# Is this legal in 4-H shows?



## Cruiser (Aug 28, 2011)

In 4-h yes it is legal at least in Canada, the judge may comment that it is not needed. 4-H you should be judged on a tidy well fitted appearance, not if it is over the top, or better brands/styles. Long as it isn't distracting you shouldn't get a lower score because of it.


----------



## spurstop (Mar 22, 2012)

You need to find your area or state's rulebook and find out from that. If it's not addressed, then you need to contact your 4-H office and find out from the source.


----------



## themacpack (Jul 16, 2009)

spurstop said:


> You need to find your area or state's rulebook and find out from that. If it's not addressed, then you need to contact your 4-H office and find out from the source.

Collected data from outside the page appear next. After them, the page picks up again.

/-- The wait target of a thread record: the rest of a sleep, or the grace number of a GPWAIT past its advance. A sleep of BRKPT has
no end that the spec states, so its rest is a free value (log 77). -/
def Thread.waitTarget (t : Thread) (now : Nat) (who : List Nat) : Nat :=
  match t.stateByte now with
  | 1 => if t.debugSleep then (Config.debugRest now who).toNat else t.asleep.getD now - now
  | 2 => t.graceG.getD 0
  | _ => 0

/-- The rank and the arrivals of the meeting in which a lane waits (R402). -/
def Warp.meetingFields (w : Warp) (t : Thread) (l : Nat) : Nat × Nat :=
  if t.wait = .shfl ∧ t.exited = false then
    match meetingOf w.shfl t.pc l with
    | some k => (((w.shfl.take k).filter fun m => m.pc == t.pc).length, match w.shfl[k]? with
        | some m => (m.arrTrue ||| m.arrFalse).toNat
        | none => 0)
    | none => (0, 0)
  else (0, 0)

/-- A thread record (R84). -/
def Warp.threadRec (w : Warp) (now l : Nat) (t : Thread) : List Byte :=
  let m := w.meetingFields t l
  leBytes 8 t.pc.toNat ++ leBytes 8 t.meet.toNat ++ leBytes 8 t.rsStart ++ leBytes 4 t.rsDepth ++ leBytes 4 t.fpflags.toNat ++
    leBytes 1 (t.preds.toNat % 128) ++ leBytes 1 (t.stateByte now) ++ leBytes 1 t.applied ++ leBytes 1 m.1 ++ leBytes 4 0 ++
    leBytes 8 (t.waitTarget now [w.launch, w.bid, w.wid, l]) ++ leBytes 8 t.rpay.toNat ++ leBytes 4 t.rkey.toNat ++ leBytes 4 m.2

/-- A mask of the lanes with a property. -/
def Warp.maskWhere (w : Warp) (p : Thread → Bool) : BitVec 32 :=
  maskOf ((List.range 32).filter fun l => p ((w.threads[l]?).getD {}))

/-- The trap state of a warp (R238). -/
def Warp.trapRec (w : Warp) : List Byte :=
  leBytes 8 w.tvec.toNat ++ leBytes 8 w.tpc.toNat ++ leBytes 8 w.tcause.toNat ++ leBytes 4 w.tmask.toNat ++
    leBytes 4 (w.maskWhere Thread.landing).toNat ++ leBytes 8 w.taddr.toNat ++ leBytes 8 w.tres.toNat ++
    (w.threads.flatMap fun t => leBytes 2 t.telem.toNat) ++ leBytes 80 0

/-- A warp record (R84). -/
def Warp.warpRec (w : Warp) (now : Nat) : List Byte :=
  leBytes 8 w.launchAddr.toNat ++ leBytes 8 w.bid ++ leBytes 4 w.wid ++ leBytes 4 w.regsN ++
    leBytes 4 (w.maskWhere Thread.exited).toNat ++ leBytes 4 0 ++ ocBytes w.oc ++ leBytes 8 w.fpctl.toNat ++ leBytes 8 w.tmo.toNat ++
    leBytes 8 0 ++ ((List.range 32).flatMap fun i => leBytes 8 (tgetD w.wregs i 0).toNat) ++ w.trapRec ++
    (mapFrom (fun l t => w.threadRec now l t) 0 w.threads).flatten ++
    (List.range w.regsN).flatMap fun i => w.threads.flatMap fun t => leBytes 8 (t.gcur i).toNat

/-- The header of a block record (R84). -/
def blockHeader (launchId : Word) (b : Block) : List Byte :=
  leBytes 8 launchId.toNat ++ leBytes 8 b.bid ++ leBytes 4 b.warps.length ++ leBytes 4 b.sBytes ++ leBytes 4 b.pBytes ++ leBytes 36 0

/-- The tiles of an engine in handle order, in row order (R84). -/
def Engine.tileBytes (e : Engine) : List Byte :=
  (List.range 16).flatMap fun h => (e.tile h).flatMap fun v => leBytes 4 v.toNat

/-- Whether a block's records end with a gang record that holds tiles: it is the last to be saved of a gang that owns its
engine. -/
def State.savesTiles (s : State) (b : Block) : Bool := s.leads b && (s.engine (clusterOf b.core)).owner == some b.gang

/-- All the records of one block. -/
def State.records (s : State) (b : Nat) : List Byte :=
  let k := s.block b
  (k.warps.flatMap fun n => (s.warp n).warpRec s.now) ++ blockHeader (s.warp (k.warps.headD 0)).launchAddr k ++ s.scratchRec b ++
    (if s.savesTiles k then (s.engine (clusterOf k.core)).tileBytes else [])

/-! ## BLOCK_SAVE (R83, R131) -/

/-- A thread in Bivouac: its writes have landed, and it waits as if it had not issued. -/
def Thread.swapOut (t : Thread) : Thread :=
  { t with pend := [], early := [], wait := if t.wait = .shfl then .shfl else .none, deadline := none, asleep := none,
           stallUntil := 0, age := 0, held := false, resv := none }

/-- A warp in Bivouac. -/
def Warp.swapOut (w : Warp) : Warp :=
  { w with resident := false, threads := w.threads.map Thread.swapOut, wearly := [], seg := {}, mergeUntil := 0, merging := false,
           slotsWaited := 0, shfl := w.shfl.map fun m => { m with offers := [], reads := [] } }

/-- A warp under another number: its engine operations follow, its waits behind faults end. -/
def State.moveWarp (s : State) (n m : Nat) (w : Warp) : State :=
  let behind (x : Waiter) : Bool := match x with
    | .thread k _ _ _ _ _ _ _ _ => k == n
    | _ => false
  { s with
    warps := tset (tdel s.warps n) m w
    engOps := s.engOps.map fun e => if e.warp = n then { e with warp := m } else e
    fbufs := s.fbufs.map fun b => (b.1, { b.2 with waiters := b.2.waiters.filter fun x => !behind x })
    issue := s.issue.filter fun b => b.warp != n }

/-- A number above those of the warp slots. -/
def bivKey (n : Nat) : Nat := 0x20000 + n

/-- A block's warps move to Bivouac. -/
def State.swapWarps (s : State) (b : Nat) : State :=
  (s.block b).warps.foldl (fun s n =>
    let m := bivKey s.fresh
    ((s.moveWarp n m (s.warp n).swapOut).modBlock b fun k => { k with warps := k.warps.map fun x => if x = n then m else x }).bump) s

/-- Whether every thread of a warp is where its twin's is (R243). -/
def State.samePlace (s : State) (n : Nat) : Bool :=
  match s.twinWarp n with
  | some m => ((s.warp n).threads.zip (s.warp m).threads).all fun p => p.1.count == p.2.count
  | none => true

/-- Whether a warp's segment still has something to compare. -/
def Warp.openSeg (w : Warp) : Bool := w.paired && !w.seg.closing && (w.seg.sig != 0 || w.heldCount != 0)

/-- Whether a block's save may go on: those of higher BIDs first (R35), OC_MX of an owner gang's warps 0 (R182), its writes
landed, and a paired gang's warps with their twins. -/
def State.mayStore (s : State) (k : Block) : Bool :=
  k.state == .saving &&
    (s.blocks.all fun p => p.2.launch != k.launch || p.2.bid ≤ k.bid || p.2.state != .saving) &&
    (!((s.engine (clusterOf k.core)).owner == some k.gang) || (s.gangWarps k.gang).all fun n => (s.warp n).oc.mx == 0) &&
    k.warps.all fun n =>
      let w := s.warp n
      (!w.paired || s.samePlace n) && !w.seg.closing && (w.wearly.all fun e => e.due ≤ s.now) &&
        w.threads.all fun t => t.landed s.now && t.early.all fun e => e.due ≤ s.now

/-- BLOCK_SAVE (R83): the queues drain, the block releases at package scope, its records are written, its warps leave the core;
the last of an owner gang's blocks gives up the engine (R182). A paired gang's open segments are closed first. Scratch that holds an
uncorrectable error would be read, and is consumed (R246). -/
def State.saveBlock (s : State) (b : Nat) : State :=
  let k := s.block b
  match k.biv with
  | none => s
  | some a =>
    if s.mayStore k = false then s
    else if k.warps.any fun n => (s.warp n).openSeg then
      k.warps.foldl (fun s n => if (s.warp n).openSeg then s.closeSeg n 0 else s) s
    else if (s.scrErrs (.block b)) ≠ [] then s.killGang k.gang 0x10
    else match k.warps.foldl (fun acc n => acc.bind fun s => s.release n .pk) (.ok s : Except (State × Wait) State) with
      | .error x => x.1
      | .ok s1 => match s1.ownWrite (placed a (s1.records b)) with
        | none => s1.stallFor none (.block b)
        | some s2 =>
          let tiles := s2.savesTiles k
          let s3 := (((s2.swapWarps b).leaveScratch (s2.blockTenant k) k).modBlock b fun k =>
            { k with state := .saved, grans := [] }).touchIdle
          let s4 := if tiles then
              { s3.modEngine (clusterOf k.core) (fun e => { e with owner := none }) with
                gangs := tmod s3.gangs k.gang fun g => { g with tiles := true } }
            else s3
          s4.applyMap k.core

/-- BLOCK_SAVE. -/
def execBlockSave (block : Nat) (s : State) : Out := .next (s.saveBlock block)

/-! ## Records read back (R84, R238) -/

/-- A 64-bit field. -/
def wordAt (d : List Byte) (off : Nat) : Word := BitVec.ofNat 64 (fld d off 8)

/-- A thread as its record restores it. -/
def Thread.swapIn (t : Thread) (now : Nat) (d : List Byte) (regs : Tbl Word) (landing : Bool) (telem : Nat) : Thread :=
  let st := fld d 0x21 1
  let target := fld d 0x28 8
  { t with
    pc := aligned4 (wordAt d 0x00), meet := aligned4 (wordAt d 0x08), rsStart := fld d 0x10 8, rsDepth := fld d 0x18 4,
    fpflags := BitVec.ofNat 5 (fld d 0x1C 4), preds := BitVec.ofNat 8 (fld d 0x20 1 % 128), exited := st == 3,
    asleep := if st = 1 ∧ t.debugSleep = false then some (now + target) else none, wait := if st = 2 then t.wait else .none,
    graceG := if st = 2 ∧ target ≠ 0 then some target else none, applied := fld d 0x22 1, rpay := wordAt d 0x30,
    rkey := BitVec.ofNat 64 (fld d 0x38 4), regs := regs, landing := landing, telem := BitVec.ofNat 16 telem }

/-- The six counters of a warp record. -/
def ocOf (d : List Byte) : OcCounters :=
  { cp := fld d 0 1, gx := fld d 1 1, mx := fld d 2 1, cl := fld d 3 1, pt := fld d 4 1, bk := fld d 5 1 }

/-- A warp as its record restores it, on a core with a new residency number (R80). -/
def Warp.swapIn (w : Warp) (now : Nat) (d : List Byte) (core residency : Nat) : Warp :=
  let tr := d.drop 0x140
  let rows := (List.range w.regsN).map fun i => (d.drop (0xA00 + 256 * i)).take 256
  let regsOf (l : Nat) : Tbl Word := mapFrom (fun i row => (i, wordAt row (8 * l))) 0 rows
  { w with
    core := core, residency := residency, resident := true, oc := ocOf (d.drop 0x20), fpctl := fpctlWrite w.fpctl (wordAt d 0x28),
    tmo := wordAt d 0x30,
    wregs := (List.range 32).map fun i => (i, wordAt d (0x40 + 8 * i)),
    tvec := aligned4 (wordAt tr 0x00), tpc := aligned4 (wordAt tr 0x08), tcause := wordAt tr 0x10 &&& 0x1FF#64, tmask := BitVec.ofNat 32 (fld tr 0x18 4),
    taddr := wordAt tr 0x20, tres := wordAt tr 0x28,
    threads := mapFrom (fun l (t : Thread) =>
      t.swapIn now ((d.drop (0x200 + 64 * l)).take 64) (regsOf l) ((fld tr 0x1C 4).testBit l) (fld tr (0x30 + 2 * l) 2)) 0 w.threads }

/-- Scratch bytes as a block record restores them. -/
def scratchOf (d : List Byte) : Tbl Byte := (mapFrom (fun i v => (i, v)) 0 d).filter fun p => p.2 != 0

/-- Full granules as a block record restores them. -/
def tagsOf (d : List Byte) (granules : Nat) : List Nat :=
  (List.range granules).filter fun i => ((d[i / 8]?).getD 0).getLsbD (i % 8)

/-- Tiles as a gang record restores them. -/
def tilesOf (d : List Byte) : Tbl (BitVec 32) :=
  (mapFrom (fun i v => (i, BitVec.ofNat 32 v)) 0 (unpackLe 4 65536 d)).filter fun p => p.2 != 0

/-! ## BLOCK_RESUME (R35, R78, R83, R85, R182) -/

/-- A gang. -/
def State.gang (s : State) (g : Nat) : Gang :=
  (tget s.gangs g).getD { launch := 0, lin := 0, cluster := 256, blocks := [] }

ITA with spurstop - the "rules" (and, further, their actual enforcement) can vary greatly from one locale to the next.


----------



## ChingazMyBoy (Apr 16, 2009)

It would be best to look up the rule book for your area, to ensure that you are getting the correct, up to date information. 

Otherwise, because we have members all over the world - the information they give you could be correct for their area and not for yours. Better to be safe than sorry.


----------



## Ponies (Aug 18, 2012)

I'd ask your 4h advisers. They would probably know. Ive been in 4h for 9 years, never seen anyone do it.


----------